Seriously, if it was a "marketing thing," 3dc would not be in FarCry.
 
Ragemare said:
Ruined said:
Seriously, if it was a "marketing thing," 3dc would not be in FarCry.

Thats what they want you to think.

The truth is out there !1

BTW, Dave, where did you hear 3dc was cancelled, in the last Crytek interview they said 3dc would be enabled in 1.3? Plus, it looks like some prelim 3dc stuff made it into 1.2
 
digitalwanderer said:
CJ said:
digitalwanderer said:
Are you talking on the R3xx?!?!? :oops:

That would be on the R420. Not R3xx. They're talking about SM2.0b and R3xx doesn't support that.
Oh yeah, btw, you're entirely wrong. 8)

you can probably run sm20b shaders on r3xx hardware(if the drivers allow it) as long they don't exceed the limtation of the hardware but for instance if you have a sm20b shader which is longer than 96 instruction the r3xx won't be able to run this shader in a single pass which would also mean sm20b is not fully supported
 
RejZoR said:
But dynamic branching can be performed on R3xx and makes a huge increase in performance. Check Humus demo...

So that means it's not an SM3.0-exclusive feature, after all?....;) I wish people would be a bit more discerning. To say that "dynamic branching makes a huge increase in performance" is the same as to say that "pixel shading makes a huge increase in performance," or "multi-texturing makes a huge increase in performance," or any number of generic terms you might similarly describe.

These things are only true if the hardware implementation is good, the drivers are good in supporting that hardware, and the software engine does a good job in supporting the feature. As well, it's always comparative, too, as in one man's "dynamic branching" program is another man's "dynamic branching" nightmare...;) There are just a lot a variables that go into determining when a feature is nice in one implementation and when it stinks in another, and it is anything but cut & dried.
 
tEd said:
you can probably run sm20b shaders on r3xx hardware(if the drivers allow it)
Not yet, but soon...go ahead and quote me on that. ;)

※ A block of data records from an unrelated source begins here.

-- ==== Sys2Proof/Laws/State.lean ====
section
/-! SUPPORT. One lemma per field per shared update of the state, each true by unfolding the update, and
the views `reg`, `bufByte`, `seeded` through each update. No later proof unfolds a record update. -/

namespace Sys2Proof.Laws

open Sys2Proof Sys2Proof.Machine

/-! ## `putReg` -/

@[simp] theorem putReg_width (s : State) (r : RegIx) (v : Nat) : (s.putReg r v).width = s.width := rfl
@[simp] theorem putReg_regs (s : State) (r : RegIx) (v : Nat) : (s.putReg r v).regs = s.regs.set r.toNat v r.isLt := rfl
@[simp] theorem putReg_buf (s : State) (r : RegIx) (v : Nat) : (s.putReg r v).buf = s.buf := rfl
@[simp] theorem putReg_len (s : State) (r : RegIx) (v : Nat) : (s.putReg r v).len = s.len := rfl
@[simp] theorem putReg_kbytes (s : State) (r : RegIx) (v : Nat) : (s.putReg r v).kbytes = s.kbytes := rfl
@[simp] theorem putReg_iters (s : State) (r : RegIx) (v : Nat) : (s.putReg r v).iters = s.iters := rfl
@[simp] theorem putReg_bits (s : State) (r : RegIx) (v : Nat) : (s.putReg r v).bits = s.bits := rfl
@[simp] theorem putReg_seedLo (s : State) (r : RegIx) (v : Nat) : (s.putReg r v).seedLo = s.seedLo := rfl
@[simp] theorem putReg_seedHi (s : State) (r : RegIx) (v : Nat) : (s.putReg r v).seedHi = s.seedHi := rfl
@[simp] theorem putReg_ie (s : State) (r : RegIx) (v : Nat) : (s.putReg r v).ie = s.ie := rfl
@[simp] theorem putReg_busy (s : State) (r : RegIx) (v : Nat) : (s.putReg r v).busy = s.busy := rfl
@[simp] theorem putReg_done (s : State) (r : RegIx) (v : Nat) : (s.putReg r v).done = s.done := rfl
@[simp] theorem putReg_err (s : State) (r : RegIx) (v : Nat) : (s.putReg r v).err = s.err := rfl
@[simp] theorem putReg_tflag (s : State) (r : RegIx) (v : Nat) : (s.putReg r v).tflag = s.tflag := rfl
@[simp] theorem putReg_hosterr (s : State) (r : RegIx) (v : Nat) : (s.putReg r v).hosterr = s.hosterr := rfl
@[simp] theorem putReg_errcode (s : State) (r : RegIx) (v : Nat) : (s.putReg r v).errcode = s.errcode := rfl
@[simp] theorem putReg_errcmd (s : State) (r : RegIx) (v : Nat) : (s.putReg r v).errcmd = s.errcmd := rfl
@[simp] theorem putReg_cmdcnt (s : State) (r : RegIx) (v : Nat) : (s.putReg r v).cmdcnt = s.cmdcnt := rfl
@[simp] theorem putReg_g (s : State) (r : RegIx) (v : Nat) : (s.putReg r v).g = s.g := rfl
@[simp] theorem putReg_cmdlatch (s : State) (r : RegIx) (v : Nat) : (s.putReg r v).cmdlatch = s.cmdlatch := rfl
@[simp] theorem putReg_passes (s : State) (r : RegIx) (v : Nat) : (s.putReg r v).passes = s.passes := rfl
@[simp] theorem putReg_pending (s : State) (r : RegIx) (v : Nat) : (s.putReg r v).pending = s.pending := rfl
@[simp] theorem putReg_resp (s : State) (r : RegIx) (v : Nat) : (s.putReg r v).resp = s.resp := rfl
@[simp] theorem putReg_bufByte (s : State) (r : RegIx) (v : Nat) (i : Nat) : (s.putReg r v).bufByte i = s.bufByte i := rfl
@[simp] theorem putReg_seeded (s : State) (r : RegIx) (v : Nat) : (s.putReg r v).seeded = s.seeded := rfl

/-! ## `putT` -/

@[simp] theorem putT_width (s : State) (b : Bool) : (s.putT b).width = s.width := rfl
@[simp] theorem putT_regs (s : State) (b : Bool) : (s.putT b).regs = s.regs := rfl
@[simp] theorem putT_buf (s : State) (b : Bool) : (s.putT b).buf = s.buf := rfl
@[simp] theorem putT_len (s : State) (b : Bool) : (s.putT b).len = s.len := rfl
@[simp] theorem putT_kbytes (s : State) (b : Bool) : (s.putT b).kbytes = s.kbytes := rfl
@[simp] theorem putT_iters (s : State) (b : Bool) : (s.putT b).iters = s.iters := rfl
@[simp] theorem putT_bits (s : State) (b : Bool) : (s.putT b).bits = s.bits := rfl
@[simp] theorem putT_seedLo (s : State) (b : Bool) : (s.putT b).seedLo = s.seedLo := rfl
@[simp] theorem putT_seedHi (s : State) (b : Bool) : (s.putT b).seedHi = s.seedHi := rfl
@[simp] theorem putT_ie (s : State) (b : Bool) : (s.putT b).ie = s.ie := rfl
@[simp] theorem putT_busy (s : State) (b : Bool) : (s.putT b).busy = s.busy := rfl
@[simp] theorem putT_done (s : State) (b : Bool) : (s.putT b).done = s.done := rfl
@[simp] theorem putT_err (s : State) (b : Bool) : (s.putT b).err = s.err := rfl
@[simp] theorem putT_tflag (s : State) (b : Bool) : (s.putT b).tflag = b := rfl
@[simp] theorem putT_hosterr (s : State) (b : Bool) : (s.putT b).hosterr = s.hosterr := rfl
@[simp] theorem putT_errcode (s : State) (b : Bool) : (s.putT b).errcode = s.errcode := rfl
@[simp] theorem putT_errcmd (s : State) (b : Bool) : (s.putT b).errcmd = s.errcmd := rfl
@[simp] theorem putT_cmdcnt (s : State) (b : Bool) : (s.putT b).cmdcnt = s.cmdcnt := rfl
@[simp] theorem putT_g (s : State) (b : Bool) : (s.putT b).g = s.g := rfl
@[simp] theorem putT_cmdlatch (s : State) (b : Bool) : (s.putT b).cmdlatch = s.cmdlatch := rfl
@[simp] theorem putT_passes (s : State) (b : Bool) : (s.putT b).passes = s.passes := rfl
@[simp] theorem putT_pending (s : State) (b : Bool) : (s.putT b).pending = s.pending := rfl
@[simp] theorem putT_resp (s : State) (b : Bool) : (s.putT b).resp = s.resp := rfl
@[simp] theorem putT_reg (s : State) (b : Bool) (i : RegIx) : (s.putT b).reg i = s.reg i := rfl
@[simp] theorem putT_bufByte (s : State) (b : Bool) (i : Nat) : (s.putT b).bufByte i = s.bufByte i := rfl
@[simp] theorem putT_seeded (s : State) (b : Bool) : (s.putT b).seeded = s.seeded := rfl

/-! ## `putGen` -/

@[simp] theorem putGen_width (s : State) (v : Nat) : (s.putGen v).width = s.width := rfl
@[simp] theorem putGen_regs (s : State) (v : Nat) : (s.putGen v).regs = s.regs := rfl
@[simp] theorem putGen_buf (s : State) (v : Nat) : (s.putGen v).buf = s.buf := rfl
@[simp] theorem putGen_len (s : State) (v : Nat) : (s.putGen v).len = s.len := rfl
@[simp] theorem putGen_kbytes (s : State) (v : Nat) : (s.putGen v).kbytes = s.kbytes := rfl
@[simp] theorem putGen_iters (s : State) (v : Nat) : (s.putGen v).iters = s.iters := rfl
@[simp] theorem putGen_bits (s : State) (v : Nat) : (s.putGen v).bits = s.bits := rfl
@[simp] theorem putGen_seedLo (s : State) (v : Nat) : (s.putGen v).seedLo = s.seedLo := rfl
@[simp] theorem putGen_seedHi (s : State) (v : Nat) : (s.putGen v).seedHi = s.seedHi := rfl
@[simp] theorem putGen_ie (s : State) (v : Nat) : (s.putGen v).ie = s.ie := rfl
@[simp] theorem putGen_busy (s : State) (v : Nat) : (s.putGen v).busy = s.busy := rfl
@[simp] theorem putGen_done (s : State) (v : Nat) : (s.putGen v).done = s.done := rfl
@[simp] theorem putGen_err (s : State) (v : Nat) : (s.putGen v).err = s.err := rfl
@[simp] theorem putGen_tflag (s : State) (v : Nat) : (s.putGen v).tflag = s.tflag := rfl
@[simp] theorem putGen_hosterr (s : State) (v : Nat) : (s.putGen v).hosterr = s.hosterr := rfl
@[simp] theorem putGen_errcode (s : State) (v : Nat) : (s.putGen v).errcode = s.errcode := rfl
@[simp] theorem putGen_errcmd (s : State) (v : Nat) : (s.putGen v).errcmd = s.errcmd := rfl
@[simp] theorem putGen_cmdcnt (s : State) (v : Nat) : (s.putGen v).cmdcnt = s.cmdcnt := rfl
@[simp] theorem putGen_g (s : State) (v : Nat) : (s.putGen v).g = some v := rfl
@[simp] theorem putGen_cmdlatch (s : State) (v : Nat) : (s.putGen v).cmdlatch = s.cmdlatch := rfl
@[simp] theorem putGen_passes (s : State) (v : Nat) : (s.putGen v).passes = s.passes := rfl
@[simp] theorem putGen_pending (s : State) (v : Nat) : (s.putGen v).pending = s.pending := rfl
@[simp] theorem putGen_resp (s : State) (v : Nat) : (s.putGen v).resp = s.resp := rfl
@[simp] theorem putGen_reg (s : State) (v : Nat) (i : RegIx) : (s.putGen v).reg i = s.reg i := rfl
@[simp] theorem putGen_bufByte (s : State) (v : Nat) (i : Nat) : (s.putGen v).bufByte i = s.bufByte i := rfl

as long they don't exceed the limtation of the hardware but for instance if you have a sm20b shader which is longer than 96 instruction the r3xx won't be able to run this shader in a single pass which would also mean sm20b is not fully supported
Uhm, did anyone else just hear a loud "WHOOOOOOSH!"-ing noise go overhead? :|
 
WaltC said:
RejZoR said:
But dynamic branching can be performed on R3xx and makes a huge increase in performance. Check Humus demo...

So that means it's not an SM3.0-exclusive feature, after all?....;) I wish people would be a bit more discerning

I also wish people would be more discerning and stop calling Humus' demo an example of dynamic branching. Its an alternative to using dynamic branching that reduce to accept-reject stages. You can use multiple passes to emulate multiple branch-paths but the overhead of the stencil-rejection trick starts to build quickly as you increase the number of passes. I'd say that stencil tests closer resemble CMOV and other predicated instructions than they resemble dynamic branching. The destination 'address' is arbitrary when using dynamic branching. When using stencil-rejection, the 'address' is static -- you always branch to the shader exit point if the stencil reject condition is met.
 
Whether to call it dynamic branching or not is open for debate, but since it's semantically the same thing, I think it's valid to call it that. I don't see however how you can claim it to be comparable to CMOV. In fact, it moves away from such a model to a model where only one path is executed.
 
http://www.driverheaven.net/#article_15593

Farcry 1.2 - the withdrawn patch
Posted on Friday, July 23, 2004
at 11:49 PM by Zardon - 31 Comments


Lets face it, Its been a hell of a rough month for Crytek, not only was their much vaunted 1.2 patch severely delayed, they finally released the patch only to withdraw it today. We had planned a look at this patch on ATI hardware with new beta drivers but unfortunately it seems rather pointless presenting an indepth article detailing frames per second differences at various resolutions when the patch has been removed from public consumption. Nonetheless we have seen this is a hot topic of conversation on our forums, so Stuart and myself feel we should post something detailing a little of the apparent mysteries involved with this patch and forthcoming ATI drivers.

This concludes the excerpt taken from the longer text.